Степан замер. В горле пересохло так, что язык прилип к нёбу. Он не отводил глаз от тела, но взгляд его, сам по себе, зацепился за руки. Пальцы Фёдора – уже посиневшие, восковые, с ногтями, почерневшими от трупного холода – впивались в землю с такой мертвенной силой, что даже смерть не смогла вырвать из него последнего порыва: цепляться за эту проклятую землю, будто она способна спасти. Или, может, он пытался выдернуть что-то из неё – корень, камень, имя?
Но самое страшное, что вокруг тела – ни капли крови. Ни брызг на мху. Ни тёмных пятен в глине. Ни следов борьбы: сломанной ветки, вырванной травы или даже отпечатка сапога в спешке. Ничего. Только идеальный порядок. Земля была выметена чем-то более тонким, более ужасающим, нежели метла: вниманием. Кто-то (или что-то) прибрал всё после себя. Аккуратно. Тщательно. С любовью, как убирают после священного обряда.
И в этом заключалась вся суть ужаса. Потому что это значило: убийца не спешил. Он не был одержим яростью. Он совершал службу.

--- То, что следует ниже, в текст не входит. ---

/-! The CXL port: UIO, decoders, configuration and the link (R318 to R336). -/

/-- R329: of an outstanding request, a completed write goes on with what it served, a refused one is sent again 1 µs later, and a read's data goes to the descriptor or the line fill that asked for it. A request without a completion for 50 µs fails with DEADLINE. R330, R341: an inbound request of 1 to 512 bytes over the link, with none waiting before it, is refused, and IN_REFUSED set, unless a window admits it or it is an access of baton records; one admitted is served and answered once it lacks nothing it must wait for, one of a reached baton at its unit. A write to the inbox is a relay chunk. R290, R316, R318, R320, R331, R336: decoders commit in ascending order, aligned to 256 MiB within one span. A configuration request before 200 ms is answered Retry, after it completed: a read with the bits that R314 to R318 state, a write with what it sets of them. The link comes up at its speed and width and every held doorbell line is read again; when it goes down it counts, and held requests and reads behind it are over. A MAC failure of CXL.cachemem IDE is Fatal and ends the stream: what the port holds is discarded in containment mode, and carried out unanswered in skid mode. Discovery lists the protocols. -/
def Obligations.UnorderedIoAndLink : Prop :=
  (∀ (s : State) (tag : Nat) (u : Uio), s.dev.uioFind tag = some u →
     (∀ t0, u.issued = some t0 → t0 + 50000 ≤ s.dev.ns → ∃ t, exec (.uioTimeout tag) s = .next t ∧ t.dev = s.dev.keep (s.dev.uioFail u .deadline)) ∧
     (∀ t0 r, u.issued = some t0 → s.dev.ns < t0 + 50000 → u.retryAt = some r → r ≤ s.dev.ns →
       ∃ t, exec (.uioRetry tag) s = .next t ∧ t.dev.out = .uio u.tag u.write u.addr u.len u.data :: s.dev.out ∧
         t.dev.uio = (s.dev.uio.map fun v : Uio => if v.tag = tag then { v with retryAt := none } else v) ∧ t.dev.mem = s.dev.mem ∧ t.dev.regs = s.dev.regs) ∧
     (s.dev.linkOn = true → u.retryAt = none → u.write = true →
       (∀ data, ∃ t, exec (.uioCompletion tag .ok data) s = .next t ∧ t.dev = s.dev.keep ((s.dev.uioDrop fun v => v.tag == tag).uioOver u.owner .ok)) ∧
       (∀ st data, st ≠ .ok → ∃ t, exec (.uioCompletion tag st data) s = .next t ∧
         t.dev = { s.dev with uio := s.dev.uio.map fun v : Uio => if v.tag = tag then { v with retryAt := some (s.dev.ns + 1000) } else v })) ∧
     (∀ (id : Nat) (data : List PByte), s.dev.linkOn = true → u.retryAt = none → u.write = false → u.owner = .desc id → data.length = u.len →
       ∃ t, exec (.uioCompletion tag .ok data) s = .next t ∧
         t.dev = s.dev.keep ((s.dev.uioDrop fun v => v.tag == u.tag).uioOver (.desc id) (if anyPoison data then .poisonRead else .ok))) ∧
     (∀ (c l : Nat) (data : List PByte), s.dev.linkOn = true → u.retryAt = none → u.write = false → u.owner = .line c l → data.length = u.len →
       ∃ t, exec (.uioCompletion tag .ok data) s = .next t ∧
         t.dev = s.dev.keep (((s.dev.uioDrop fun v => v.tag == u.tag).fillGot c l (u.addr % 4096 / 256) data (if anyPoison data then .poisonRead else .ok)).regWork c).portPump)) ∧
  (∀ (s : State) (fid : BitVec 12) (a : BitVec 52) (len : Nat), s.dev.linkOn = true → len ≠ 0 → len ≤ 512 → s.dev.inq = [] →
     (let wins (w : Bool) : Bool := (List.range 8).any fun i => s.dev.inWin i w a.toNat len
      let inbox : Prop := inboxBase ≤ a.toNat ∧ a.toNat + len ≤ fabBase
      (∀ data : List PByte, data.length = len → ¬inbox → inBaton true a.toNat len = false →
        (wins true = true → (let e := (s.dev.unasked.accWrite endPort a.toNat data 0 .none []).2.emit (.uioResp fid.toNat .ok [])
          e.waits = [] → ∃ t, exec (.inboundUio fid true a len data) s = .next t ∧ t.dev = s.dev.keep e)) ∧
        (wins true = false → ∃ t, exec (.inboundUio fid true a len data) s = .next t ∧
          t.dev = s.dev.keep ((s.dev.fabErr FAB_ERR.IN_REFUSED (some fid.toNat)).emit (.uioResp fid.toNat .unsupported [])) ∧ t.dev.mem = s.dev.mem)) ∧
      (∀ data : List PByte, data.length = len → inbox → (let e := s.dev.unasked.relayIn fid.toNat data
        e.waits = [] → ∃ t, exec (.inboundUio fid true a len data) s = .next t ∧ t.dev = s.dev.keep e)) ∧
      (∀ (w : Bool) (data : List PByte), (w = true → data.length = len) → ¬(w = true ∧ inbox) → inBaton w a.toNat len = true → s.dev.regionReach (batonRegion ((a.toNat - batonBase) / 64)) = true →
        (let c := batonRegion ((a.toNat - batonBase) / 64)
         let e := s.dev.unasked.btnAccess (.uio fid.toNat) (ioPort c) a.toNat len (if w then some data else none)
         e.waits = [] → ∃ t, exec (.inboundUio fid w a len data) s = .next t ∧ t.dev = s.dev.keep e)) ∧
      (∀ data : List PByte, wins false = true → inBaton false a.toNat len = false → (let r := s.dev.unasked.takeRead endPort a.toNat len
        (r.2.2.emit (.uioResp fid.toNat .ok r.1)).waits = [] → ∃ t, exec (.inboundUio fid false a len data) s = .next t ∧ t.dev = s.dev.keep (r.2.2.emit (.uioResp fid.toNat .ok r.1)))) ∧
      (∀ data : List PByte, wins false = false → inBaton false a.toNat len = false → ∃ t, exec (.inboundUio fid false a len data) s = .next t ∧
        t.dev = s.dev.keep ((s.dev.fabErr FAB_ERR.IN_REFUSED (some fid.toNat)).emit (.uioResp fid.toNat .unsupported []))))) ∧
  (∀ (s : State),
     (∀ (dec : Fin 8) (hpa size skip : Nat), (let a := ((s.dev.hdm.getLast?.map fun h => h.dpa + h.size).getD 0) + skip
         dec.val = s.dev.hdm.length → hpa % 2 ^ 28 = 0 → size % 2 ^ 28 = 0 → 0 < size → skip % 2 ^ 28 = 0 → hdmSpan a size = true →
         ¬(stackEnd ≤ a ∧ a < scratchBase ∧ (s.dev.gdrChans = [] ∨ s.dev.gddr.fitted = 0)) →
         ∃ t, exec (.hdmCommit dec hpa size skip) s = .next t ∧ t.dev.hdm = s.dev.hdm ++ [⟨hpa, size, a⟩] ∧ t.dev.out = .hdm true :: s.dev.out ∧ t.dev.mem = s.dev.mem ∧ t.dev.regs = s.dev.regs)) ∧
     (∀ (dec : Fin 8) (hpa size skip : Nat), dec.val ≠ s.dev.hdm.length → ∃ t, exec (.hdmCommit dec hpa size skip) s = .next t ∧ t.dev = s.dev.emit (.hdm false)) ∧
     (∀ (w : Bool) (reg : Nat) (v : BitVec 32), s.dev.linkOn = true → s.dev.sincePerst 200 = false → ∃ t, exec (.configRequest w reg v) s = .next t ∧ t.dev = s.dev.emit (.config true 0)) ∧
     (∀ (reg : Nat) (v : BitVec 32), s.dev.linkOn = true → s.dev.sincePerst 200 = true → ∃ t, exec (.configRequest true reg v) s = .next t ∧
       t.dev = s.dev.keep ((s.dev.cfgWrite reg v).emit (.config false 0))) ∧
     (∀ (reg : Nat) (v : BitVec 32), s.dev.linkOn = true → s.dev.sincePerst 200 = true → ∃ t x, exec (.configRequest false reg v) s = .next t ∧
       t.dev.out = .config false x :: s.dev.out ∧ x &&& BitVec.ofNat 32 (s.dev.cfgStated reg).1 = BitVec.ofNat 32 (s.dev.cfgStated reg).2 &&& BitVec.ofNat 32 (s.dev.cfgStated reg).1 ∧
       t.dev.regs = s.dev.regs ∧ t.dev.mem = s.dev.mem) ∧
     (∀ (g w c : Bool), s.dev.fld FAB_PORT.SPEED 0 0 = 0 → s.dev.perstAt ≠ none → s.dev.power ≠ .halt →
       ∃ t, exec (.linkUp g w c) s = .next t ∧ t.dev.fld FAB_PORT.SPEED 0 0 = (if g then 2 else 1) ∧ t.dev.fld FAB_PORT.WIDTH 0 0 = (if w then 8 else 4) ∧
         t.dev.bit FAB_PORT.CACHE_EN 0 0 = c ∧ t.dev.cfg.ideFailed = false ∧ t.dev.mem = s.dev.mem) ∧
     (s.dev.fld FAB_PORT.SPEED 0 0 ≠ 0 → ∃ t, exec .linkDown s = .next t ∧
       (let d1 := ((s.dev.setFld FAB_PORT.SPEED 0 0 0).setFld FAB_PORT.WIDTH 0 0 0).count FAB_PORT.LINK_DOWNS 0 0 1
        t.dev = s.dev.keep (Dev.portReadsFail (Dev.portDiscard { d1 with inq := d1.inq.filter fun q => q.fid == d1.fld FAB_ID.FID 0 0 })))) ∧
     (s.dev.bit FAB_PORT.IDE_CM 0 0 = true → ∃ t, exec .ideMacFail s = .next t ∧
       (let d1 := Dev.viralSig { (s.dev.setBit FAB_PORT.IDE_CM 0 0 false).event 3 .ideMac [] with fatal := true, cfg := { s.dev.cfg with ideFailed := true } }
        t.dev.fatal = true ∧ t.dev.cfg.ideFailed = true ∧ (s.dev.cfg.ideSkid = false → t.dev = s.dev.keep d1.portDiscard) ∧
        (s.dev.cfg.ideSkid = true → t.dev = s.dev.keep { d1 with port := d1.port.map fun r : PortReq => { r with answered := true } }))) ∧
     (s.dev.linkOn = true → s.dev.sincePerst 200 = true → ∃ t, exec .doeDiscovery s = .next t ∧ t.dev = s.dev.emit (.doe doeProtocols)))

И Степан вдруг осознал – Фёдор не кричал. Он молил. А потом – уже смиренно молчал, пока его голову уносили в темноту, чтобы вылизать до кости и поставить на своё место в пирамиде. Туда, где ждали другие. Те, кто тоже когда-то думал, что знает эту землю. Те, кто не верил в страшные бабушкины сказки. Те, кто нарушил закон. Как и он.
И тут он услышал. Не звук. Не шорох. Не вой вихря в ветвях – потому, что ветра не было. Воздух стоял мёртвый, густой, как смола в бочке, забытой в подвале на сотню лет. И всё же – что-то гуляло.
Оно проходило сквозь пустые глазницы черепов, сложенных стопкой, как игла сквозь нитку. Свистело в носовых дырах, дрожало в зубных щелях, вибрировало в тонких костях висков. И этот звук, сначала едва уловимый, складывался в мелодию.
Старую, но до боли знакомую. Ту самую, что бабка Матрёна пела ему в детстве, когда за окном завывала метель, а в избе пахло тмином и страхом:
«Баю-баюшки-баю,
Не ложися на краю…»
Но то была вовсе не колыбельная. Это… проклятие, переодетое в нянькину песенку. Слова – если их можно так назвать – искажались, точно их выдавливали через горло, переполненное болотной тиной и слезами. Звуки сползались в шипение, в бульканье, в шёпот, который не шёл извне, а рождался у него в голове, будто кто-то уже давно сидел внутри и ждал, когда он подойдёт ближе.
«Придёт серенький волчок,
И укусит за бочок…»
Только вместо, знакомых с детства строчек, слышалось:
«Не ходи в лесную чащу —
Волки на куски растащат…»
Шёпот был полон тоски – такой глубокой, что казалось, сама земля плачет под пеплом. Но за этой тоской, как за ржавой дверью в подвале, скрывалась ненависть. Холодная. Терпеливая. Вечная. Ярость тех, кого предали, сожгли, утопили – и даже не удосужились похоронить по-человечески.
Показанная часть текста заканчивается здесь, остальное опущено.